Assim, um ponto de inflexão para destravar a adoção de novas tecnologias de informação e comunicação como ferramentas auxiliares no cuidado em saúde gira em torno do que é possível concluir, para o campo da saúde, das experiências obtidas a partir da Lei de Proteção de Dados e do Marco Civil da Internet e da retomada da RIPSA como um ambiente chave para a elaboração de mecanismos de qualificação das informações em saúde de maneira participativa.

Conheça o Programa TechSUS, uma iniciativa do IEPS para contribuir com a transformação digital da saúde no Brasil

Por fim, o terceiro caminho diz respeito à realização de ações de literacia em saúde digital, que favoreçam a adesão aos serviços pelos usuários, sejam estes profissionais de saúde ou consumidores dos serviços de saúde digital, e proporcionem uma maior participação desses atores no desenho das soluções adequadas às necessidades reais.

Do ponto de vista do consumo dos serviços de saúde, a literacia em saúde digital importa para mitigar potenciais desigualdades de acesso, ao menos no que se refere às barreiras de informação e compreensão do itinerário terapêutico mediado por tecnologias. Já no que diz respeito à capacitação de recursos humanos, existe a previsão de um déficit, no curto prazo, de 84% na oferta de profissionais de assistência médica digital.

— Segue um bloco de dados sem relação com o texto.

-- ==== Sys2Proof/Machine/Tine.lean ====
section
/-! DEFINITION. Tine engines (09_engines.md): model images and their checks (R200 to R202), layouts (R204), cycle counts (R209,
R211), local-bank regions (R206), the arithmetic of a layer (R198, R203, R208) and the TINE_RUN record. -/

namespace Sys2Proof.Machine

/-! ## Data types and layouts -/

/-- Bits of an element (Table 9.1). -/
def dtypeBits (d : Nat) : Nat := if d = 1 then 4 else if d = 3 then 16 else 8

/-- Reduction depth δ (Table 9.1). -/
def dtypeDepth (d : Nat) : Nat := if d = 1 then 128 else if d = 3 then 16 else 64

/-- The padded channel count C′ of a layout (R204). -/
def padChan (lay c : Nat) : Nat := if lay = 0 then ceilDiv c 16 * 16 else if lay = 1 then ceilDiv c 32 * 32 else c

/-- The layout factor LF (Table 9.5). -/
def layoutFactor (lay : Nat) : Nat := if lay = 2 then 4 else if lay = 3 then 16 else 1

/-- Bytes of a tensor in its layout. -/
def tensorBytes (d lay h w c : Nat) : Nat := ceilDiv (h * w * padChan lay c * dtypeBits d) 8

/-- Place of element (row, column, channel) in storage order (Table 9.5). -/
def elemAt (lay h w c y x k : Nat) : Nat :=
  match lay with
  | 0 => ((k / 16 * h + y) * w + x) * 16 + k % 16
  | 1 => ((k / 32 * h + y) * w + x) * 32 + k % 32
  | 2 => (y * w + x) * c + k
  | _ => (k * h + y) * w + x

/-- Row, column and channel of a place in storage order. -/
def elemOf (lay h w c i : Nat) : Nat × Nat × Nat :=
  match lay with
  | 0 => (i / (16 * w) % h, i / 16 % w, i / (16 * w * h) * 16 + i % 16)
  | 1 => (i / (32 * w) % h, i / 32 % w, i / (32 * w * h) * 32 + i % 32)
  | 2 => (i / (c * w), i / c % w, i % c)
  | _ => (i / w % h, i % w, i / (w * h))

/-- The pattern of element `i` of bytes; what lies beyond them is a free value. -/
def elemBits (d : Nat) (a : Array Nat) (i : Nat) : Nat :=
  let at_ (j : Nat) : Nat := a.getD j (Config.free j % 256)
  if d = 1 then (if i % 2 = 0 then at_ (i / 2) % 16 else at_ (i / 2) / 16)
  else if d = 3 then at_ (2 * i) + 256 * at_ (2 * i + 1)
  else at_ i

/-- Patterns packed into bytes, low nibble first (Table 9.1). -/
def packElems (d : Nat) : List Nat → Bytes
  | [] => []
  | x :: t =>
    if d = 1 then
      match t with
      | [] => [BitVec.ofNat 8 (x % 16)]
      | y :: t' => BitVec.ofNat 8 (x % 16 + y % 16 * 16) :: packElems d t'
    else if d = 3 then leBytes 2 x ++ packElems d t
    else BitVec.ofNat 8 x :: packElems d t

/-! ## Layers and images (R200 to R202) -/

def Layer.oh (y : Layer) : Int := ((y.ih + y.pt + y.pb : Nat) - (y.dh * (y.fh - 1) : Nat) - 1 : Int) / max 1 y.sh + 1
def Layer.ow (y : Layer) : Int := ((y.iw + y.pl + y.pr : Nat) - (y.dw * (y.fw - 1) : Nat) - 1 : Int) / max 1 y.sw + 1
def Layer.ohN (y : Layer) : Nat := y.oh.toNat
def Layer.owN (y : Layer) : Nat := y.ow.toNat

def Layer.direct (y : Layer) : Bool := decide (y.fh ≤ 11) && decide (y.fw ≤ 11)
def Layer.maxSide (y : Layer) : Nat := max y.fh y.fw
def Layer.elems (y : Layer) : Nat := y.k * y.fh * y.fw * y.c
def Layer.inBytes (y : Layer) : Nat := tensorBytes y.dtype y.inL y.ih y.iw y.c
def Layer.outBytes (y : Layer) : Nat := tensorBytes y.dtype y.outL y.ohN y.owN y.k
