/-- A descriptor with OWN = 0: a completion, the ring STOPPED, the descriptor read again when the ring resumes (R303). -/
def State.notOwned (s : State) (c q : Nat) (d : Desc) : State :=
  let s := s.cqWrite c q d.irq (ringEntry d 0 2 0 0 0 s.t48 none)
  (s.onQueue c q (fun y => { y.onDesc d.idx (fun d => { d with phase := .fresh, raw := none }) with ring := .stopped })).raiseDmx 3

/-- The ring and descriptor that a channel is running. -/
def State.activeRing (s : State) (n : Nat) : Option (Nat × Nat × Queue × Desc) :=
  s.rings.findSome? (fun x =>
    if x.2.2.chan = n then (x.2.2.descs.find? (fun d => d.phase == .running)).map (fun d => (x.1, x.2.1, x.2.2, d)) else none)

/-- The next descriptor of a ring may be served: it is held, or its translation has failed for good. -/
def Queue.ready (x : Queue) : Bool :=
  x.room && match x.descs with
    | d :: _ => (match d.phase with | .held => x.ring == .running | .failed _ _ => x.ring != .stopped | _ => false)
    | [] => false

/-- Under STALL a WAITING ring keeps its channel (R274). -/
def State.stalls (s : State) (x : Nat × Nat × Queue) : Bool :=
  x.2.2.ring == .waiting && s.on (F.ATU_CTX_CFG_FMODE x.1)

/-- The ring that a channel serves next: highest PRIO, round-robin among equals (R305). -/
def State.pickRing (s : State) (n : Nat) : Option (Nat × Nat × Queue × Desc) :=
  let mine := s.rings.filter (fun x => x.2.2.chan == n)
  let open_ := if mine.any s.stalls then mine.filter s.stalls else mine
  let ready := open_.filter (fun x => x.2.2.ready)
  let top := maxNat (ready.map (fun x => x.2.2.prio))
  let best := ready.filter (fun x => x.2.2.prio == top)
  let last := tget s.chanLast n 0
  let order := best.filter (fun x => decide (last < gq x.1 x.2.1)) ++ best.filter (fun x => decide (gq x.1 x.2.1 ≤ last))
  match order with
  | (c, q, x) :: _ => x.descs.head?.map (fun d => (c, q, x, d))
  | [] => none

/-- One line of a ring transfer under the held translations. -/
def State.ringLine (s : State) (e : HostEnv) (who : Who) (x : Xfer) (src dst : List (List Seg)) (i crc : Nat) (bad : Bool) :
    State × Nat × Bool :=
  let ks := (x.srcLine 0 i).length
  let kd := (x.dstLine 0 i).length
  let r := ((src.drop (ks * i)).take ks).foldl (fun (acc : List (List PByte) × State) l =>
    let y := acc.2.readSegs e who l; (acc.1 ++ [y.1], y.2)) ([], s)
  let out := x.line r.1
  let s := (((dst.drop (kd * i)).take kd).zip out).foldl (fun s w => s.writeSegs who w.1 w.2) r.2
  (s, crc32cRun crc ((out.flatten).map (·.1)), bad || r.1.any (fun d => d.any (·.2)))

/-- The running descriptor of a channel carried to its end (R291, R292, R304). -/
def State.finishMove (s : State) (e : HostEnv) (n c q : Nat) (x : Queue) (d : Desc) : State :=
  let t := d.xfer
  let who : Who := ⟨0x3000 + n, c, false, 0⟩
  let r := (rangeFrom 0 t.lines).foldl (fun (acc : State × Nat × Bool) i =>
    acc.1.ringLine e who t d.src d.dst i acc.2.1 acc.2.2) (s, 0xFFFFFFFF, false)
  let s := if t.crc then
      match d.dst.getLast? with
      | some l => r.1.writeSegs who l (crcBytes r.2.1 r.2.2)
      | none => r.1
    else r.1
  s.completeDesc e c q x d (if r.2.2 then 4 else 0) 0 (t.len * t.lines) 0 (if t.crc then some (r.2.1 ^^^ 0xFFFFFFFF) else none)

/-- A ring channel's work at a descriptor boundary: the descriptor it picks ends at once, or starts (R303, R305). -/
def State.serve (s : State) (e : HostEnv) (n : Nat) (nop : Bool) : State :=
  match s.pickRing n with
  | none => s
  | some (c, q, x, d) =>
    if (d.opc == 0) != nop then s
    else
      let s : State := { s with chanLast := tput s.chanLast n (gq c q) }
      match d.phase with
      | .failed r a => s.completeDesc e c q x d 3 r 0 a none
      | _ =>
        if d.owned = false then s.notOwned c q d
        else if d.ok = false then s.completeDesc e c q x d 1 0 0 0 none
        else if d.opc = 0 then s.completeDesc e c q x d 0 0 0 0 none
        else s.onQueue c q (fun y => y.onDesc d.idx (fun d => { d with phase := .running, startT := s.time }))

/-- DESC_MOVE: a ring channel starts the descriptor it picks, or carries the one it runs to its end; a paused channel does
nothing (R306). -/
def descMove (n : Nat) (e : HostEnv) (s : State) : State :=
  if n < 64 || s.on (F.DMX_CH_CTL_PAUSE n) then s
  else match s.activeRing n with
    | some (c, q, x, d) => if x.room then s.finishMove e n c q x d else s
    | none => s.serve e n false

/-- DESC_NOP: a ring channel completes a descriptor that moves nothing. -/
def descNop (n : Nat) (e : HostEnv) (s : State) : State :=
  if n < 64 || s.on (F.DMX_CH_CTL_PAUSE n) || (s.activeRing n).isSome then s else s.serve e n true

/-! ## Faults served or not (R264, R274, R275) -/

/-- A descriptor that waits on a fault and has failed for good ends when its ring waits for it (Table 13.9). -/
def State.endFailed (s : State) (c q : Nat) : State :=
  match s.queue? c q with
  | some x =>
    match x.ring, x.descs with
    | .waiting, d :: _ =>
      (match d.phase with
       | .failed r a => if x.room then s.completeDesc HostEnv.none c q x d 3 r 0 a none else s
       | _ => s)
    | _, _ => s
  | none => s

/-- RING_FAULT_SERVED: the translation of the descriptor a ring waits on has succeeded (Table 13.9). -/
def ringFaultServed (c q : Nat) (s : State) : State :=
  s.onQueue c q (fun x =>
    match x.ring, x.descs with
    | .waiting, d :: _ => if d.phase == .held then { x with ring := .running } else x
    | _, _ => x)

/-- FAULT_TIMEOUT: the oldest fault of a ring has waited FTMO ms (R275). -/
def faultTimeout (c q : Nat) (s : State) : State :=
  match s.queue? c q with
  | none => s
  | some x =>
    let limit := 100000 * s.get (F.ATU_CTX_CFG_FTMO c)
    let late (d : Desc) : Bool := match d.phase with | .faulted _ _ t _ => decide (t + limit ≤ s.time) | _ => false
    match x.descs.find? late with
    | some d =>
      match d.phase with
      | .faulted _ dva _ _ =>
        (((s.onQueue c q (fun y => y.onDesc d.idx (fun d => { d with phase := .failed rsnTimeout dva }))).noteFail c q
          rsnTimeout dva).settleRing c q).endFailed c q
      | _ => s
    | none => s

/-- Every pending fault of every context that has SOURCE 2 ends with DENIED (R264). -/
def State.denyAll (s : State) : State :=
  s.rings.foldl (fun s x =>
    (x.2.2.descs.foldl (fun s d =>
      match d.phase with
      | .faulted _ dva _ _ =>
        (s.onQueue x.1 x.2.1 (fun y => y.onDesc d.idx (fun d => { d with phase := .failed rsnDenied dva }))).noteFail x.1 x.2.1
          rsnDenied dva
      | _ => s) s).endFailed x.1 x.2.1) s

/-- PRG_RESPONSE: Success (0) translates the fault's descriptor again, Invalid Request (1) denies it, Response Failure (15)
denies every pending fault and stops Page Requests (R264, R274). A response whose fault is gone is discarded (R275). -/
def prgResponse (c q code : Nat) (e : HostEnv) (s : State) : State :=
  if s.get F.ATU_PRI_OUT = 0 then s
  else
    let s := s.put F.ATU_PRI_OUT (s.get F.ATU_PRI_OUT - 1)
    let asked (d : Desc) : Bool := match d.phase with | .faulted _ _ _ r => r | _ => false
    let d? := match s.queue? c q with | some x => x.descs.find? asked | none => none
    let set (s : State) (d : Desc) (p : DescPhase) : State := s.onQueue c q (fun y => y.onDesc d.idx (fun d => { d with phase := p }))
    let s := match code, d? with
      | 15, _ => (((s.put F.ATU_STATUS_PRI_STOPPED 1).raiseAtu 2).denyAll)
      | 0, some d => (set s d .fresh).translateRing e c q
      | 1, some d =>
        (match d.phase with
         | .faulted _ dva _ _ => ((set s d (.failed rsnDenied dva)).noteFail c q rsnDenied dva).endFailed c q
         | _ => s)
      | _, _ => s
    s.requestAll

/-- PRI_ENABLE: the host enables PRI with an allocation, and leaves ATS Enable as given; a stop after a Response Failure ends
(R263, R264). -/
def priEnable (alloc : Nat) (ats : Bool) (s : State) : State :=
  State.requestAll { (s.put F.ATU_PRI_ALLOC alloc).put F.ATU_STATUS_PRI_STOPPED 0 with atsOn := ats }

/-- WALK_TIMEOUT: the walk for the next descriptor of a ring gets no completion (R260). -/
def walkTimeout (c q : Nat) (s : State) : State :=
  match s.nextFresh c q with
  | some (x, d) =>
    if x.typ = 2 && s.get (F.ATU_CTX_CFG_SOURCE c) = 1 then
      let dva := (((d.srcDvas ++ d.dstDvas).find? (fun z => s.inWindow c z.1)).map (·.1)).getD 0
      ((((s.incSat F.ATU_CNT_WALK_ERR_CNT).raiseAtu 3).failDesc c q x d rsnWalk dva).settleRing c q)
    else s
  | none => s

/-! ## PAUSE, resets (R306, R307) -/

/-- DMX_PAUSE_SET; on a program channel the write is ignored and counted. -/
def dmxPauseSet (n : Nat) (s : State) : State :=
  if n < 64 then s.incWrap F.DMX_STATUS_WIGN else s.put (F.DMX_CH_CTL_PAUSE n) 1

/-- DMX_PAUSE_CLEAR: work resumes where it stopped. -/
def dmxPauseClear (n : Nat) (s : State) : State :=
  if n < 64 then s.incWrap F.DMX_STATUS_WIGN else (s.put (F.DMX_CH_CTL_PAUSE n) 0).put (F.DMX_CH_STAT_STATE n) 0

/-- DMX_PAUSED: a pausing channel has written all it had read. -/
def dmxPaused (n : Nat) (s : State) : State :=
  if 64 ≤ n && s.on (F.DMX_CH_CTL_PAUSE n) then s.put (F.DMX_CH_STAT_STATE n) 4 else s

/-- A reset of one ring: its descriptor in progress gets a STOPPED entry when `say` is set, translations and faults go, the
ring is STOPPED and its channel is not paused (R283, R307). -/
def State.resetRing (s : State) (c q : Nat) (say : Bool) : State :=
  match s.queue? c q with
  | none => s
  | some x =>
    if x.typ ≠ 2 then s else
    let s := match x.descs.find? (fun d => d.phase == .running) with
      | some d => if say && x.room then s.cqWrite c q d.irq (ringEntry d 2 5 0 0 0 s.t48 none) else s
      | none => s
    let s := s.onQueue c q (fun x => { x with ring := .stopped, descs := [], h := x.t })
    ((s.put (F.DMX_CH_CTL_PAUSE x.chan) 0).put (F.DMX_CH_STAT_STATE x.chan) 0).settleAts

end Sys2Proof.Machine
end

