-- ==== Sys2Proof/WellFormed.lean ====
section
/-! DEFINITION. Which commands are well formed: every operand names a unit or lies in a range that the spec gives. -/

namespace Sys2Proof

/-- Every address of an environment is below 2^64. -/
def envOk (e : HostEnv) : Bool :=
  e.mem.all (fun b => decide (b.1 < 2 ^ 64)) && e.poison.all (fun a => decide (a < 2 ^ 64)) &&
  e.noResp.all (fun a => decide (a < 2 ^ 64)) && e.ats.all (fun p => decide (p.hva < 2 ^ 64) && decide (p.bus < 2 ^ 64)) &&
  e.far.all (fun b => decide (b.1 < 2 ^ 54))

/-- A register access inside its window (R22, Table 1.6, Table 4.18). -/
def portOk (p : RegPort) (off size : Nat) : Bool :=
  decide (1 ≤ size) && decide (size ≤ 8) &&
  match p with
  | .bar0 => decide (off + size ≤ 67108864)
  | .bar2 c => decide (c < 128) && decide (off + size ≤ 1048576)

/-- An access that R22 discards: not 4 or 8 bytes wide, or not naturally aligned. -/
def badAccess (off size : Nat) : Bool := !((size == 4 || size == 8) && off % size == 0)

/-- The handle of an activity lies in the range of R56, its context in that of R69. -/
def runOk (r : RecRun) : Bool :=
  decide (r.c < 128) && decide (r.h < 4) && decide (r.idx < 32768)


/-- A command is well formed when its operands name units, contexts, queues and field values the spec gives the
device, and its environment's bytes are bytes. -/
def Instr.wellFormed : Instr → Bool
  | .nop c q env => c < 128 && q < 128 && envOk env
  | .echo c q env => c < 128 && q < 128 && envOk env
  | .queryDevice c q env => c < 128 && q < 128 && envOk env
  | .planLoad c q env => c < 128 && q < 128 && envOk env
  | .planAdmit c q env => c < 128 && q < 128 && envOk env
  | .planArm c q env => c < 128 && q < 128 && envOk env
  | .planStop c q env => c < 128 && q < 128 && envOk env
  | .planUnload c q env => c < 128 && q < 128 && envOk env
  | .planStatus c q env => c < 128 && q < 128 && envOk env
  | .modelLoad c q env => c < 128 && q < 128 && envOk env
  | .modelEvict c q env => c < 128 && q < 128 && envOk env
  | .modelList c q env => c < 128 && q < 128 && envOk env
  | .bufPin c q env => c < 128 && q < 128 && envOk env
  | .bufUnpin c q env => c < 128 && q < 128 && envOk env
  | .tlbInvalidate c q env => c < 128 && q < 128 && envOk env
  | .pageMigrate c q env => c < 128 && q < 128 && envOk env
  | .ringCreate c q env => c < 128 && q < 128 && envOk env
  | .ringDestroy c q env => c < 128 && q < 128 && envOk env
  | .dmaProgLoad c q env => c < 128 && q < 128 && envOk env
  | .acqConfigStop c q env => c < 128 && q < 128 && envOk env
  | .acqConfigApply c q env => c < 128 && q < 128 && envOk env
  | .acqConfigStart c q env => c < 128 && q < 128 && envOk env
  | .acqConfigForce c q env => c < 128 && q < 128 && envOk env
  | .acqConfigPair c q env => c < 128 && q < 128 && envOk env
  | .dfcCoefLoadStop c q env => c < 128 && q < 128 && envOk env
  | .dfcCoefLoadLoad c q env => c < 128 && q < 128 && envOk env
  | .dfcCoefLoadStart c q env => c < 128 && q < 128 && envOk env
  | .acqSync c q env => c < 128 && q < 128 && envOk env
  | .acqReadout c q env => c < 128 && q < 128 && envOk env
  | .evpConfigDisable c q env => c < 128 && q < 128 && envOk env
  | .evpConfigEnable c q env => c < 128 && q < 128 && envOk env
  | .evpConfigGroups c q env => c < 128 && q < 128 && envOk env
  | .evpMaskLoad c q env => c < 128 && q < 128 && envOk env
  | .pwrPolicySet c q env => c < 128 && q < 128 && envOk env
  | .pwrPolicyWake c q env => c < 128 && q < 128 && envOk env
  | .pwrPolicyAon c q env => c < 128 && q < 128 && envOk env
  | .energyBudgetSet c q env => c < 128 && q < 128 && envOk env
  | .pwrGroupSleep c q env => c < 128 && q < 128 && envOk env
  | .faultInject c q env => c < 128 && q < 128 && envOk env
  | .faultInjectClear c q env => c < 128 && q < 128 && envOk env
  | .faultLogRead c q env => c < 128 && q < 128 && envOk env
  | .selftestRun c q env => c < 128 && q < 128 && envOk env
  | .herdJoinJoin c q env => c < 128 && q < 128 && envOk env
  | .herdJoinFound c q env => c < 128 && q < 128 && envOk env
  | .herdJoinEpoch c q env => c < 128 && q < 128 && envOk env
  | .herdLeave c q env => c < 128 && q < 128 && envOk env
  | .herdStatus c q env => c < 128 && q < 128 && envOk env
  | .windowExport c q env => c < 128 && q < 128 && envOk env
  | .windowWithdraw c q env => c < 128 && q < 128 && envOk env
  | .fwDownload c q env => c < 128 && q < 128 && envOk env
  | .fwVerify c q env => c < 128 && q < 128 && envOk env
  | .fwActivate c q env => c < 128 && q < 128 && envOk env
  | .fwConfirm c q env => c < 128 && q < 128 && envOk env
  | .ctxReset c q env => c < 128 && q < 128 && envOk env
  | .abort c q env => c < 128 && q < 128 && envOk env
  | .fnSqdb c q tail env => c < 128 && q < 128 && tail < 65536 && envOk env
  | .fnCqdb c q head => c < 128 && q < 128 && head < 65536
  | .fnQ0Ctrl c v => c < 128 && v < 4294967296
  | .lioEncRelock n => n < 4
  | .lioLoForce j len => j < 16 && len < 1048576
  | .acqSpiTx v => v < 4294967296
  | .dmxPauseSet n => n < 192
  | .dmxPauseClear n => n < 192
  | .atuTlbFlush env => envOk env
  | .ksuKeyLoad slot => slot < 16
  | .ksuKeyClear slot => slot < 16
  | .ksuKeyWrap slot => slot < 16
  | .ksuDbgUnlock keysel => keysel < 2
  | .ksuRevoke v => v < 4294967296
  | .ksuProvLock v => v < 4294967296
  | .glbDomrst domain key => domain < 128 && key < 256
  | .hrdLinkRetrain l => l < 4
  | .registerWrite port off size v => portOk port off size && v < 2 ^ (8 * size)
  | .bar0BadAccess off size _ => off < 67108864 && badAccess off size
  | .bar4Access off size _ v => off < 268435456 && (size == 1 || size == 2 || size == 4 || size == 8) && v < 2 ^ (8 * size)
  | .tapInstruction ir _ => ir < 7
  | .replyWriteResponse c q => c < 128 && q < 128
  | .commandTimeout c q => c < 128 && q < 128
  | .cqCoalesceTimeout c q => c < 128 && q < 128
  | .beatBoundary env => env.timeDiff.all (fun d => decide (d < 4))
  | .planDrained c h => c < 128 && h < 4
  | .itemCreate c => c < 128
  | .verdictCompose c id env => c < 128 && id < 4294967296 && envOk env
  | .itemVerdict c id env => c < 128 && id < 4294967296 && envOk env
  | .tineRun run => runOk run
  | .chainOp run => runOk run
  | .ppuSort run => runOk run
  | .ppuDetect run => runOk run
  | .dmxRun run => runOk run
  | .evpPatch run => runOk run
  | .evpPredict run => runOk run
  | .acqArm run => runOk run
  | .strobe run => runOk run
  | .herdXfer run => runOk run
  | .dmxMove n => n < 64
  | .dmxLoop n => n < 64
  | .dmxWaitBeat n => n < 64
  | .dmxWaitTrig n => n < 64
  | .dmxWaitSem n => n < 64
  | .dmxWaitRelease n => n < 64
  | .dmxWaitTimeout n => n < 64
  | .dmxSignal n => n < 64
  | .dmxEnd n => n < 64
  | .recordLate n => n < 64
  | .descMove n env => n < 192 && envOk env
  | .descNop n env => n < 192 && envOk env
  | .dmxPaused n => n < 192
  | .ringFaultServed c q => c < 128 && q < 128
  | .faultTimeout c q => c < 128 && q < 128
  | .prgResponse c q code env => c < 128 && q < 128 && code < 16 && envOk env
  | .atsInvalidation _ hva len env => hva < 2 ^ 64 && len < 2 ^ 64 && envOk env
  | .invalidateStop n => n < 192
  | .walkTimeout c q => c < 128 && q < 128
  | .encCount n _ _ _ => n < 4
  | .encZEdge n _ _ => n < 4
  | .webStopped n => n < 4
  | .liEdge i _ _ phase => i < 8 && phase < 4
  | .liStuck i => i < 8
  | .outputFire j => j < 16
  | .outputPulseEnd j => j < 16
  | .csi2LongPacket p _ => p < 4
  | .csi2ShortPacket p _ => p < 4
  | .mapperWindowClose p => p < 4
  | .mapperSilent p => p < 4
  | .eventProcess p => p < 4
  | .trackCoastTimeout p m => p < 4 && m < 256
  | .surfaceSweep p x y => p < 4 && x < 1280 && y < 800
  | .fabricFire line => line < 64
  | .fabricArmClose line => line < 64
  | .acqTrigger ch src _ _ => ch < 8 && src < 7
  | .acqFillDone ch => ch < 8
  | .acqSegmentDone ch rec _ => ch < 8 && rec < 4
  | .acqRearmDone ch => ch < 8
  | .acqCalTracking ch => ch < 8
  | .spiTransferDone rx => rx < 4294967296
  | .dfcSync _ => true
  | .dfcStreamBlock ch _ => ch < 8
  | .syncInEdge _ => true
  | .syncOutPulse => true
  | .recordShed run => runOk run
  | .recordOverrun run => runOk run
  | .droop d => d < 4
  | .thermalSample t => t.length == 4
  | .thermHoldEnd => true
  | .detectorFire id _ => id < 96
  | .contextRecovery c det => c < 128 && det < 96
  | .replacementBegin e n => e < 2 && n < 16
  | .replacementSwap e => e < 2
  | .rotationStepBegin e => e < 2
  | .shadowCopyDone e => e < 2
  | .spareSwap e => e < 2
  | .engineSelftestDone e n _ => e < 2 && n < 16
  | .bankZeroDone => true
  | .sramScrub la => la < 184549376
  | .domainIdleTimeout d => d < 93
  | .domainEntryDone d => d < 93
  | .domainDemand d => d < 93
  | .domainWakeDone d => d < 93
  | .clkSwitchDone d => d < 93
  | .clkSwitchFail d => d < 93
  | .domainResetDone => true
  | .aonBrownOut => true
  | .powerOn => true
  | .perstAssert => true
  | .perstDeassert => true
  | .warmDeviceReset cause det => cause < 9 && det < 256
  | .bootStageDone _ => true
  | .tamper det => 4 <= det && det < 7
  | .vfFlr n env => 1 <= n && n < 128 && envOk env
  | .pfFlr => true
  | .vfEnableSet num => num < 128
  | .vfEnableClear env => envOk env
  | .flitReceive l _ env => l < 4 && envOk env
  | .flitLost l _ => l < 4
  | .resultUndelivered _ dev => dev < 8
  | .laneFault l lane => l < 4 && lane < 4
  | .linkDown l => l < 4
  | .linkTrained l lanes peer peerLink => l < 4 && lanes < 16 && peer < 8 && peerLink < 4
  | .herdLeaveDone => true
  | .registerRead port off size => portOk port off size
  | .fabricArmOpen line => line < 64
  | .trackLeavesFrame p m => p < 4 && m < 256
  | .linkTrainingTimeout l => l < 4
  | .flitReplay l _ => l < 4
  | .priEnable alloc _ => alloc <= 512
  | .railReturn rail => rail < 16
  | .dphyStateChange p st lanes _ => p < 4 && st < 4 && lanes < 5

end Sys2Proof
end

Esses profissionais atuam no diagnóstico, prescrição e administração de tratamentos, apoiados por inteligência artificial e por médicos acessíveis remotamente e demandam uma formação especializada. Um fator que contribui para esse déficit é a inexistência de um plano articulado de Educação Permanente para a atuação em saúde digital, sendo que as oportunidades de capacitação são disponibilizadas de maneira pontual, a partir de iniciativas como os cursos ofertados pela rede UNASUS.

Em síntese, os trabalhos da nova Secretaria devem estar focados na ampla articulação nos territórios para que os projetos de saúde digital ganhem mais aliados; na elaboração de novos instrumentos regulatórios que possibilitem que as inovações sejam seguramente implementáveis; e no preparo de ambos, a força de trabalho e do usuário-consumidor do sistema de saúde, para a cocriação e utilização plena dos serviços de saúde digital. Esses três caminhos, se pavimentados em solo firme, tem o potencial de fazer com que os benefícios do modelo sejam mais rapidamente percebidos nos diferentes setores e na vida das pessoas e que esses ganhos, à despeito da rapidez em que a tecnologia avança, sejam resilientes e duradouros.

Maria Letícia Machado é Gerente do Programa TechSUS do IEPS; Manuela Martins Costa é consultora em saúde digital do Programa TechSUS do IEPS; Sara Tavares é Analista de Políticas Públicas do IEPS.